YOUR INSTRUCTIONS ▸
When you reach the line containing "have hx1_0 : State.Good p x1_0 := (State.wr_good" in the entries below, begin reproducing lines exactly, and stop once the line containing "(execMctrlGoto a0 a1 s2) := by" is done.

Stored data
*** Begin section ***

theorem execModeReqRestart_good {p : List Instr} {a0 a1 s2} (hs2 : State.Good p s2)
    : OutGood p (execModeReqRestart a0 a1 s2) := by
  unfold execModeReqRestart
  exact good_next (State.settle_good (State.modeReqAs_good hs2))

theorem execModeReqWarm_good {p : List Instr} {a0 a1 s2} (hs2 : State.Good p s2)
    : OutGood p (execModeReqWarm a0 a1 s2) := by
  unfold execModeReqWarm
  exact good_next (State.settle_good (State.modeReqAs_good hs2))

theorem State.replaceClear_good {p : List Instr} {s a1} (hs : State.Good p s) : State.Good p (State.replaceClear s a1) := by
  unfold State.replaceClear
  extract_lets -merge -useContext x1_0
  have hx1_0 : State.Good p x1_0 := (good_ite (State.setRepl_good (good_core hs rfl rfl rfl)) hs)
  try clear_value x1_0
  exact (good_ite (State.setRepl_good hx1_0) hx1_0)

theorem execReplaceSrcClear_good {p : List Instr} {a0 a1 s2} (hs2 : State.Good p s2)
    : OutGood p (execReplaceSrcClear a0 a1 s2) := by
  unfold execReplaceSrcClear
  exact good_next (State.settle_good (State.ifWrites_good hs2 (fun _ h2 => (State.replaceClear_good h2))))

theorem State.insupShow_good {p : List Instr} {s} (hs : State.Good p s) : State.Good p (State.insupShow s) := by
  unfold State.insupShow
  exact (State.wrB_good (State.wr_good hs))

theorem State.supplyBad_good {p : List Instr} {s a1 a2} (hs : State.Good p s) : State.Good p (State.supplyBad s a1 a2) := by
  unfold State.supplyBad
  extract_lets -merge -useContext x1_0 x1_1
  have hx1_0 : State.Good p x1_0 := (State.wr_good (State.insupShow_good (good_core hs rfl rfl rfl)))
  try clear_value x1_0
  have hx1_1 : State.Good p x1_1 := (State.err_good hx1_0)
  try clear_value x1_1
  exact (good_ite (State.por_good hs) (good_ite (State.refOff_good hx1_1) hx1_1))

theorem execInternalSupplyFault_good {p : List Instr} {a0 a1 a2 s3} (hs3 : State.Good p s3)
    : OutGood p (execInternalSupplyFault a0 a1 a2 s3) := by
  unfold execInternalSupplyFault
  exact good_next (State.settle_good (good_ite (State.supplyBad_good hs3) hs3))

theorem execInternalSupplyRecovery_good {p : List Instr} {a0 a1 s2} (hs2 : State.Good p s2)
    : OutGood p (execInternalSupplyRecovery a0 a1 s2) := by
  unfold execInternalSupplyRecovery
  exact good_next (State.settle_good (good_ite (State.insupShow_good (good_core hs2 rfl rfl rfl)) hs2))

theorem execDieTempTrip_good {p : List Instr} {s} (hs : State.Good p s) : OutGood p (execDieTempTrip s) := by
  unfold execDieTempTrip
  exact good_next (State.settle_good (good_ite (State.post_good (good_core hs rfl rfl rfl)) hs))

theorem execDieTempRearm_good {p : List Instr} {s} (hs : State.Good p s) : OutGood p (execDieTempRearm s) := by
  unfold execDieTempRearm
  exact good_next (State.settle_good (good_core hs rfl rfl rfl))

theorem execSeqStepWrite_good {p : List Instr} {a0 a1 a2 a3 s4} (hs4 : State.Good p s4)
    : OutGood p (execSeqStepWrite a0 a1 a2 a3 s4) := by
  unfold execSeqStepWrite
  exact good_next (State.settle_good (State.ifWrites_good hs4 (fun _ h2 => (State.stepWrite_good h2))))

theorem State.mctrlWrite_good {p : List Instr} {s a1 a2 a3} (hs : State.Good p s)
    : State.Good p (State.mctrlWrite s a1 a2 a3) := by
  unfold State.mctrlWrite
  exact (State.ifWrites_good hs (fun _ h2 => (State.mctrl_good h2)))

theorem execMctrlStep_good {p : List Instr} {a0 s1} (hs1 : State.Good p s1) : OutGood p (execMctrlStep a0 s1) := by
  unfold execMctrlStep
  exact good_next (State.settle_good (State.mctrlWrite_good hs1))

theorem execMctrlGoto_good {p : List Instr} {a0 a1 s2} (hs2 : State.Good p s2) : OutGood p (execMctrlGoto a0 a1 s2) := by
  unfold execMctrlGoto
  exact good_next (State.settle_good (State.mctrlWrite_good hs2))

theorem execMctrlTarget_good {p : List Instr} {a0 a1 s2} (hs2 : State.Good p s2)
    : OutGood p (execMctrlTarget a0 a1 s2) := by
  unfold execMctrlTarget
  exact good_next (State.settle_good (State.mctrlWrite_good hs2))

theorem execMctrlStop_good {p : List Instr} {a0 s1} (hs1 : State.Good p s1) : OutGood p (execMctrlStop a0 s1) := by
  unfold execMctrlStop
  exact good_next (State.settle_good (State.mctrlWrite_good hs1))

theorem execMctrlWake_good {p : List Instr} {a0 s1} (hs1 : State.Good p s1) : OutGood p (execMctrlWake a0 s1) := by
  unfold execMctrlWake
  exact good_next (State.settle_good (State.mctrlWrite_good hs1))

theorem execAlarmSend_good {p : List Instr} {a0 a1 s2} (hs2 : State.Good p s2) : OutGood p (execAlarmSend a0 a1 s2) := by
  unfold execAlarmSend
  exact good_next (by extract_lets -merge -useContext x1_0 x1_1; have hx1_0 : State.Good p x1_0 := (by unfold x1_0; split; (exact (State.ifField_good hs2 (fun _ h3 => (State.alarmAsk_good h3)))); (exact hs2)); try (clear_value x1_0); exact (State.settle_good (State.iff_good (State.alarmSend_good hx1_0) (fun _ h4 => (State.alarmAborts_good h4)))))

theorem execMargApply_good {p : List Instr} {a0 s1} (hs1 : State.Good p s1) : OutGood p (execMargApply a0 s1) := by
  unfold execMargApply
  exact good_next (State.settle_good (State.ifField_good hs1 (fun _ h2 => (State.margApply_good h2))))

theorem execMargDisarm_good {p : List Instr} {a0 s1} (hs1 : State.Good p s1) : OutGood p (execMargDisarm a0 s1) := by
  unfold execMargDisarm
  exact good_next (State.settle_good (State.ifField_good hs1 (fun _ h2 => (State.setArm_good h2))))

*** End section ***

YOUR SOLUTION ▸
  have hx1_0 : State.Good p x1_0 := (State.wr_good (State.insupShow_good (good_core hs rfl rfl rfl)))
  try clear_value x1_0
  have hx1_1 : State.Good p x1_1 := (State.err_good hx1_0)
  try clear_value x1_1
  exact (good_ite (State.por_good hs) (good_ite (State.refOff_good hx1_1) hx1_1))

theorem execInternalSupplyFault_good {p : List Instr} {a0 a1 a2 s3} (hs3 : State.Good p s3)
    : OutGood p (execInternalSupplyFault a0 a1 a2 s3) := by
  unfold execInternalSupplyFault
  exact good_next (State.settle_good (good_ite (State.supplyBad_good hs3) hs3))

theorem execInternalSupplyRecovery_good {p : List Instr} {a0 a1 s2} (hs2 : State.Good p s2)
    : OutGood p (execInternalSupplyRecovery a0 a1 s2) := by
  unfold execInternalSupplyRecovery
  exact good_next (State.settle_good (good_ite (State.insupShow_good (good_core hs2 rfl rfl rfl)) hs2))

theorem execDieTempTrip_good {p : List Instr} {s} (hs : State.Good p s) : OutGood p (execDieTempTrip s) := by
  unfold execDieTempTrip
  exact good_next (State.settle_good (good_ite (State.post_good (good_core hs rfl rfl rfl)) hs))

theorem execDieTempRearm_good {p : List Instr} {s} (hs : State.Good p s) : OutGood p (execDieTempRearm s) := by
  unfold execDieTempRearm
  exact good_next (State.settle_good (good_core hs rfl rfl rfl))

theorem execSeqStepWrite_good {p : List Instr} {a0 a1 a2 a3 s4} (hs4 : State.Good p s4)
    : OutGood p (execSeqStepWrite a0 a1 a2 a3 s4) := by
  unfold execSeqStepWrite
  exact good_next (State.settle_good (State.ifWrites_good hs4 (fun _ h2 => (State.stepWrite_good h2))))

theorem State.mctrlWrite_good {p : List Instr} {s a1 a2 a3} (hs : State.Good p s)
    : State.Good p (State.mctrlWrite s a1 a2 a3) := by
  unfold State.mctrlWrite
  exact (State.ifWrites_good hs (fun _ h2 => (State.mctrl_good h2)))

theorem execMctrlStep_good {p : List Instr} {a0 s1} (hs1 : State.Good p s1) : OutGood p (execMctrlStep a0 s1) := by
  unfold execMctrlStep
  exact good_next (State.settle_good (State.mctrlWrite_good hs1))

theorem execMctrlGoto_good {p : List Instr} {a0 a1 s2} (hs2 : State.Good p s2) : OutGood p (execMctrlGoto a0 a1 s2) := by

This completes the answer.